To do:
Take from the material every line that contains the word "cRegs".
-- Source data follows --
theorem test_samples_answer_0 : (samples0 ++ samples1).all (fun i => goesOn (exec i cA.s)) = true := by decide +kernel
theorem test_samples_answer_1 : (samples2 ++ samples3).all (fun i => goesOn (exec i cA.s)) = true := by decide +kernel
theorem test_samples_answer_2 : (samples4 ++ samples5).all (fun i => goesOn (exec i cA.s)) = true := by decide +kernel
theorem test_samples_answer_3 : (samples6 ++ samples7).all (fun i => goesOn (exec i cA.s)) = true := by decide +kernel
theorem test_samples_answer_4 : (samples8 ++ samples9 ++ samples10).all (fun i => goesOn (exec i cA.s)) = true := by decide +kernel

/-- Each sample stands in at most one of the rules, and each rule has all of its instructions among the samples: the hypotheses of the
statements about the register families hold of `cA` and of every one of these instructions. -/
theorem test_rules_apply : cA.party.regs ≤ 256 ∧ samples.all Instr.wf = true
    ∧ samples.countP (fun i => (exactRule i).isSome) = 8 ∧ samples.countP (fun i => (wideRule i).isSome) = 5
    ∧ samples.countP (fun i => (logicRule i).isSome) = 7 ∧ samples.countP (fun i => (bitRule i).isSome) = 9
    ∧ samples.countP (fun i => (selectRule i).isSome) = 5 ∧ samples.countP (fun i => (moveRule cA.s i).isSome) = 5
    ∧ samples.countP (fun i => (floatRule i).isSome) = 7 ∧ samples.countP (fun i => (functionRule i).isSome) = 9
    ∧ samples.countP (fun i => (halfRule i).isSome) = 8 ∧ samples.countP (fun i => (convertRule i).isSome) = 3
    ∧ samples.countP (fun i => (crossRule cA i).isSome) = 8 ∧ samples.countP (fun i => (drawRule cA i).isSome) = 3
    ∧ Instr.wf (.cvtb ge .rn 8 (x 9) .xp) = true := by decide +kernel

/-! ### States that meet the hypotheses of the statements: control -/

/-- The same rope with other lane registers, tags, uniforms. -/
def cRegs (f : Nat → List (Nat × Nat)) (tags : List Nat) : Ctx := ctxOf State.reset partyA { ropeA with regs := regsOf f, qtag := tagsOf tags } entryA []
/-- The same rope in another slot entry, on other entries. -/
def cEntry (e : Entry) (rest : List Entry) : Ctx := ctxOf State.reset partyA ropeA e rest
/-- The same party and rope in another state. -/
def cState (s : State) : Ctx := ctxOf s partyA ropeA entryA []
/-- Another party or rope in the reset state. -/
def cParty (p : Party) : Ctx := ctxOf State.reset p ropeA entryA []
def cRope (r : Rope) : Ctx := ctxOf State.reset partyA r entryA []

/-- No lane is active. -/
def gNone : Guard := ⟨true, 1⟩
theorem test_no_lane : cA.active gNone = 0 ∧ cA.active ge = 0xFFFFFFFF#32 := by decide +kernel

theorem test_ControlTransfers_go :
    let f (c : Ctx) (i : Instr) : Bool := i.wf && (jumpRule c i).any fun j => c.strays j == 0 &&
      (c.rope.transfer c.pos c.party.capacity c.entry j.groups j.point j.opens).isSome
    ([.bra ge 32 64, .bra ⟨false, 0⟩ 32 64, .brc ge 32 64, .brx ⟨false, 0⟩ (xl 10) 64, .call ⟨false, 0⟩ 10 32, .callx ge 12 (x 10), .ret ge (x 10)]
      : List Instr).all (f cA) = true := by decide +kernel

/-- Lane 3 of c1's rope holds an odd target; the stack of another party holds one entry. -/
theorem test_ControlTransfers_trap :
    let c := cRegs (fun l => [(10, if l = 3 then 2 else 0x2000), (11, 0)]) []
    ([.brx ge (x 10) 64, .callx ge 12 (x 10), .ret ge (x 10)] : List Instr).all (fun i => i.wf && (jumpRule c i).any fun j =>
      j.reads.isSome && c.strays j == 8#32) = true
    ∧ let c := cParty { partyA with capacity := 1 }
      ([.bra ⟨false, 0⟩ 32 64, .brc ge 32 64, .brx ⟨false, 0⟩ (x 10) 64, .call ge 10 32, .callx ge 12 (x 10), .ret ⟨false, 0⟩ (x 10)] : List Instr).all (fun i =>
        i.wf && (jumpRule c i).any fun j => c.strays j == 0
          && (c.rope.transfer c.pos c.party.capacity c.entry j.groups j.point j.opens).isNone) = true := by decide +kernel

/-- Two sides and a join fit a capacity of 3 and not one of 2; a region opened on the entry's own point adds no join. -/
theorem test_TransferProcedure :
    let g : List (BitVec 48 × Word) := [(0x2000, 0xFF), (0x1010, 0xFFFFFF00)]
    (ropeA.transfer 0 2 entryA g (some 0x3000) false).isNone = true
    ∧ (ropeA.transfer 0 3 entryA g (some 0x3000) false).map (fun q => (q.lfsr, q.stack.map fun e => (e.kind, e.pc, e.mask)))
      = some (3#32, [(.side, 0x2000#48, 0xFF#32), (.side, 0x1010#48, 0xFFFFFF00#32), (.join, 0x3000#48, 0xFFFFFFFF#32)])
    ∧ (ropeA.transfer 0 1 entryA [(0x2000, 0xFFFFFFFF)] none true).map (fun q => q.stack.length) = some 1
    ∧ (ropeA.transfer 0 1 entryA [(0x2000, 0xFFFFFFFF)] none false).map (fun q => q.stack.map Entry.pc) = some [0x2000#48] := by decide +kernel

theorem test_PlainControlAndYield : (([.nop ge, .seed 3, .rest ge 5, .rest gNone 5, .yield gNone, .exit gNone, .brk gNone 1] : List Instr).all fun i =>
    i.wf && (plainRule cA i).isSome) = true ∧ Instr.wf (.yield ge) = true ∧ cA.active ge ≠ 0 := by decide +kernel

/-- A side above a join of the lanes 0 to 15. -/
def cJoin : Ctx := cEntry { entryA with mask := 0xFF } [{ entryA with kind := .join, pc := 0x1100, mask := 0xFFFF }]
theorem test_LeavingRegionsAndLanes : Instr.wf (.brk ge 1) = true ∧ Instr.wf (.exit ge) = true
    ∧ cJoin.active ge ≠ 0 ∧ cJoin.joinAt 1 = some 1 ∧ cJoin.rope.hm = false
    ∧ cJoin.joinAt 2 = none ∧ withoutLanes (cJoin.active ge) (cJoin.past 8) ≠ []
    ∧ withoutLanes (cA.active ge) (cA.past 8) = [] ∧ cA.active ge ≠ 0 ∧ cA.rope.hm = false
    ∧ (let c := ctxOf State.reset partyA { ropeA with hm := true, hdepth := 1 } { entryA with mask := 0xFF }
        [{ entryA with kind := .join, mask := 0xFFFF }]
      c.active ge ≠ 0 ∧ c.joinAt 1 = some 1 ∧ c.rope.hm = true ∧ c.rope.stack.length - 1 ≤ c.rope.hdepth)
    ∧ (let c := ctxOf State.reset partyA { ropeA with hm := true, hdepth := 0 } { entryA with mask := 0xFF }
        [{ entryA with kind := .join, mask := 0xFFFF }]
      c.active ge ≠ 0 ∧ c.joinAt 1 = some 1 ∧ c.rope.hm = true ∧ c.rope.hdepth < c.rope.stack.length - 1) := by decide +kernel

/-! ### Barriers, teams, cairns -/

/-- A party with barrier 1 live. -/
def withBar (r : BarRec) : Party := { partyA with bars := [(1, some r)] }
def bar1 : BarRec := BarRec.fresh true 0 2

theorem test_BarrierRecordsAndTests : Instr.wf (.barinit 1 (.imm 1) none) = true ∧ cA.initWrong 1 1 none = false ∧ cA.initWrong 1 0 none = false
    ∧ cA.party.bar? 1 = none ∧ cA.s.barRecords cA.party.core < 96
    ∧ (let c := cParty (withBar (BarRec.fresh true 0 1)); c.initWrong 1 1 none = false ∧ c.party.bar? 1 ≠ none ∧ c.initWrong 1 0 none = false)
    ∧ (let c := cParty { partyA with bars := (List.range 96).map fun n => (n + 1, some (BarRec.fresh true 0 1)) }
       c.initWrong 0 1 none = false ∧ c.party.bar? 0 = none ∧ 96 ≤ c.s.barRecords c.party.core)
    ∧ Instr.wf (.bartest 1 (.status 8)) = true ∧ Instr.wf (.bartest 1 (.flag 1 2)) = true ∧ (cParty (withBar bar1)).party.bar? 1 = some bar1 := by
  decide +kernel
-- Source data concluded --
-- Source data follows --
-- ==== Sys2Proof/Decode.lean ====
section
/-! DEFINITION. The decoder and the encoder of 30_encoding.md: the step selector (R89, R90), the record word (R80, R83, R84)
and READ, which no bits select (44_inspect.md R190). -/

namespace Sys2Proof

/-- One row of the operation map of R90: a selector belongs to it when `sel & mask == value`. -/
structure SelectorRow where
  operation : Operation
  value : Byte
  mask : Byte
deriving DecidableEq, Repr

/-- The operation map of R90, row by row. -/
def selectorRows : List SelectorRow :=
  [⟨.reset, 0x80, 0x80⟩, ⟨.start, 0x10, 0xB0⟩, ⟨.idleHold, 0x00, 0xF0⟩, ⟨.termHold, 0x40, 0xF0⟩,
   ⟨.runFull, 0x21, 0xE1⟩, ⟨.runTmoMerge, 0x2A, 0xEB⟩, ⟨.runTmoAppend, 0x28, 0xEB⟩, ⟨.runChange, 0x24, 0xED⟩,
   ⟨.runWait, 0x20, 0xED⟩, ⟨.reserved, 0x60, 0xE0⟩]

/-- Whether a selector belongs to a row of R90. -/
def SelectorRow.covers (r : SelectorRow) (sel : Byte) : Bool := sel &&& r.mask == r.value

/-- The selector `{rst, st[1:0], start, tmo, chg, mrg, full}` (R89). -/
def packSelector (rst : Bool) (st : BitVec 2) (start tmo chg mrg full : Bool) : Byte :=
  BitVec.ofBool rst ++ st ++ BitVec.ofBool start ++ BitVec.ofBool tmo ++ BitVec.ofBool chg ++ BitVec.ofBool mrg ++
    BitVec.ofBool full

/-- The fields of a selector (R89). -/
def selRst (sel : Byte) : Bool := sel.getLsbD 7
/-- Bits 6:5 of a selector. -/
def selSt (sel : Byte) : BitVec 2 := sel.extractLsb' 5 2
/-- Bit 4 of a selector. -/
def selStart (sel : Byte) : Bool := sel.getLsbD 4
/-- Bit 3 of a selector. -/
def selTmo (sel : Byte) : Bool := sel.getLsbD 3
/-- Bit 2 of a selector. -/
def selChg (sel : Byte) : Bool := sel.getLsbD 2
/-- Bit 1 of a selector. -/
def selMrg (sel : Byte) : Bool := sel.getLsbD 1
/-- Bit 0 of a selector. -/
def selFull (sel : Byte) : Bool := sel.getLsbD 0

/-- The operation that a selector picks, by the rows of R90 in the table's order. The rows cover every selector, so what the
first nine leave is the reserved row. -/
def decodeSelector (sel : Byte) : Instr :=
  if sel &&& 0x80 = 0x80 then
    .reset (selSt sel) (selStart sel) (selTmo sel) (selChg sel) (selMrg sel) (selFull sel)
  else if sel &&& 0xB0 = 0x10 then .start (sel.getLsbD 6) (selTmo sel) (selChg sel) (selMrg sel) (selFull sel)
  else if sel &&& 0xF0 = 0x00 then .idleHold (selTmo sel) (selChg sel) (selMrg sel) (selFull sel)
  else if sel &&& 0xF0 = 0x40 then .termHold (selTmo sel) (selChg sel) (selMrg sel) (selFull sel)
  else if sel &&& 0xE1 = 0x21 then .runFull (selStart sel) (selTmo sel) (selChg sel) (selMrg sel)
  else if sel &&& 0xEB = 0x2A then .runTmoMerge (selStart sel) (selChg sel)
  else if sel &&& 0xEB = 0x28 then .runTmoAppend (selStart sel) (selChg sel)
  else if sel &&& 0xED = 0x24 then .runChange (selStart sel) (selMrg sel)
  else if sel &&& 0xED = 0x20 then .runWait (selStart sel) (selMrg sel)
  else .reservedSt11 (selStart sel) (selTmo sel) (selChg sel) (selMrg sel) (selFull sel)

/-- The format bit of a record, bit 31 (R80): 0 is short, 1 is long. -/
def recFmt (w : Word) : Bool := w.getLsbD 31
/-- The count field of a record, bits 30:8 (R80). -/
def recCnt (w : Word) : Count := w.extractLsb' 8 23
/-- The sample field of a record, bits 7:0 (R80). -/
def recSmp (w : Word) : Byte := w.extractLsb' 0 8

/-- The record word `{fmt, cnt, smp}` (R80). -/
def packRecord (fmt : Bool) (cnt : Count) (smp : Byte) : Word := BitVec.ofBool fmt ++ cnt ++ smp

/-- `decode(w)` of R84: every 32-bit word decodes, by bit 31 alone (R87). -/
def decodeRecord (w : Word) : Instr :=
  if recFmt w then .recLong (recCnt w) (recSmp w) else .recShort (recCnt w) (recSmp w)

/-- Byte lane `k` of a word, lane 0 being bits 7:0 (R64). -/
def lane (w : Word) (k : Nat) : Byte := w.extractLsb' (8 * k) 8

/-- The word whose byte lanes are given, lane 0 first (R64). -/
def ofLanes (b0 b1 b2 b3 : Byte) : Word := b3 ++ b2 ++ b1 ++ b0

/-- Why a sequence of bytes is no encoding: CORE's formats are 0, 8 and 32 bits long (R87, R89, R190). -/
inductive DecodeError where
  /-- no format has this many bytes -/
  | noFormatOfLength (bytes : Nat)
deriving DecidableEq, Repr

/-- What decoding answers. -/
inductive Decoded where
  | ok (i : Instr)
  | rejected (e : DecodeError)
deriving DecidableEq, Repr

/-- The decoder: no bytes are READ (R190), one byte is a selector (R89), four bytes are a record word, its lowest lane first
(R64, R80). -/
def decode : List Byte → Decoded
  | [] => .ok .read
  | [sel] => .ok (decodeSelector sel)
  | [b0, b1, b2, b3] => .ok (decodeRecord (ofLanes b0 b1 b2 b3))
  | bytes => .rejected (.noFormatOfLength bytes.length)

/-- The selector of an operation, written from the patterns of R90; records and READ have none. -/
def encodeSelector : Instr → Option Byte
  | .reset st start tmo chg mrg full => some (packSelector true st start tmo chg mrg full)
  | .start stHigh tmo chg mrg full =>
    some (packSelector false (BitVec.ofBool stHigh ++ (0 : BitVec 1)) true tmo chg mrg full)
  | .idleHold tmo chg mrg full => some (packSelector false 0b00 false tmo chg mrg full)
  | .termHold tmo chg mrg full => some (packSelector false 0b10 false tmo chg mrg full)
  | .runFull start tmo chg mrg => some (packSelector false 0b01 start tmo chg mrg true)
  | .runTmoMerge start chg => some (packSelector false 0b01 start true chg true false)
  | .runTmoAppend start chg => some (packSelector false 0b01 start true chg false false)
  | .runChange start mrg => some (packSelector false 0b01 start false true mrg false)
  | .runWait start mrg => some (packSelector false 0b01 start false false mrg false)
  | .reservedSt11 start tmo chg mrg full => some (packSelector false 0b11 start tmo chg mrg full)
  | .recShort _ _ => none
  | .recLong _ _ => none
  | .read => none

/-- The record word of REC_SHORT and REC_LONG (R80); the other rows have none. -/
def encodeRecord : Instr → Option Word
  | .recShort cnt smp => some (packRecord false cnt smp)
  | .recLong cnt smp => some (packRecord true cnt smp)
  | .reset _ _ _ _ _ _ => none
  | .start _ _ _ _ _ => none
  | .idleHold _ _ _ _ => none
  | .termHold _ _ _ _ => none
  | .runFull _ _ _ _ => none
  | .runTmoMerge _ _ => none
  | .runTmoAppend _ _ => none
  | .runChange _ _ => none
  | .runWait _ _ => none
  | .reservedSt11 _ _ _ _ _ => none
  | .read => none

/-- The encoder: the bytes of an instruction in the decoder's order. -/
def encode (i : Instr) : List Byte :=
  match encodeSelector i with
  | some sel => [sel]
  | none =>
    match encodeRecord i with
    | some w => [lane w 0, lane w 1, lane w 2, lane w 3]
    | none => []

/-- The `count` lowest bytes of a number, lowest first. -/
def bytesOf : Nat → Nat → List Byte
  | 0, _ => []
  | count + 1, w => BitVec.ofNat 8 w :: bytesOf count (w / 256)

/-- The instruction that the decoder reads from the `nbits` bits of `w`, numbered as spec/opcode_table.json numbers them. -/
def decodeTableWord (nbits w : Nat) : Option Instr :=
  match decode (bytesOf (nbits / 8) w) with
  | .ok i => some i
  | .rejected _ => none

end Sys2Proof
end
-- Source data concluded --
Reply:
def cRegs (f : Nat → List (Nat × Nat)) (tags : List Nat) : Ctx := ctxOf State.reset partyA { ropeA with regs := regsOf f, qtag := tagsOf tags } entryA []
    let c := cRegs (fun l => [(10, if l = 3 then 2 else 0x2000), (11, 0)]) []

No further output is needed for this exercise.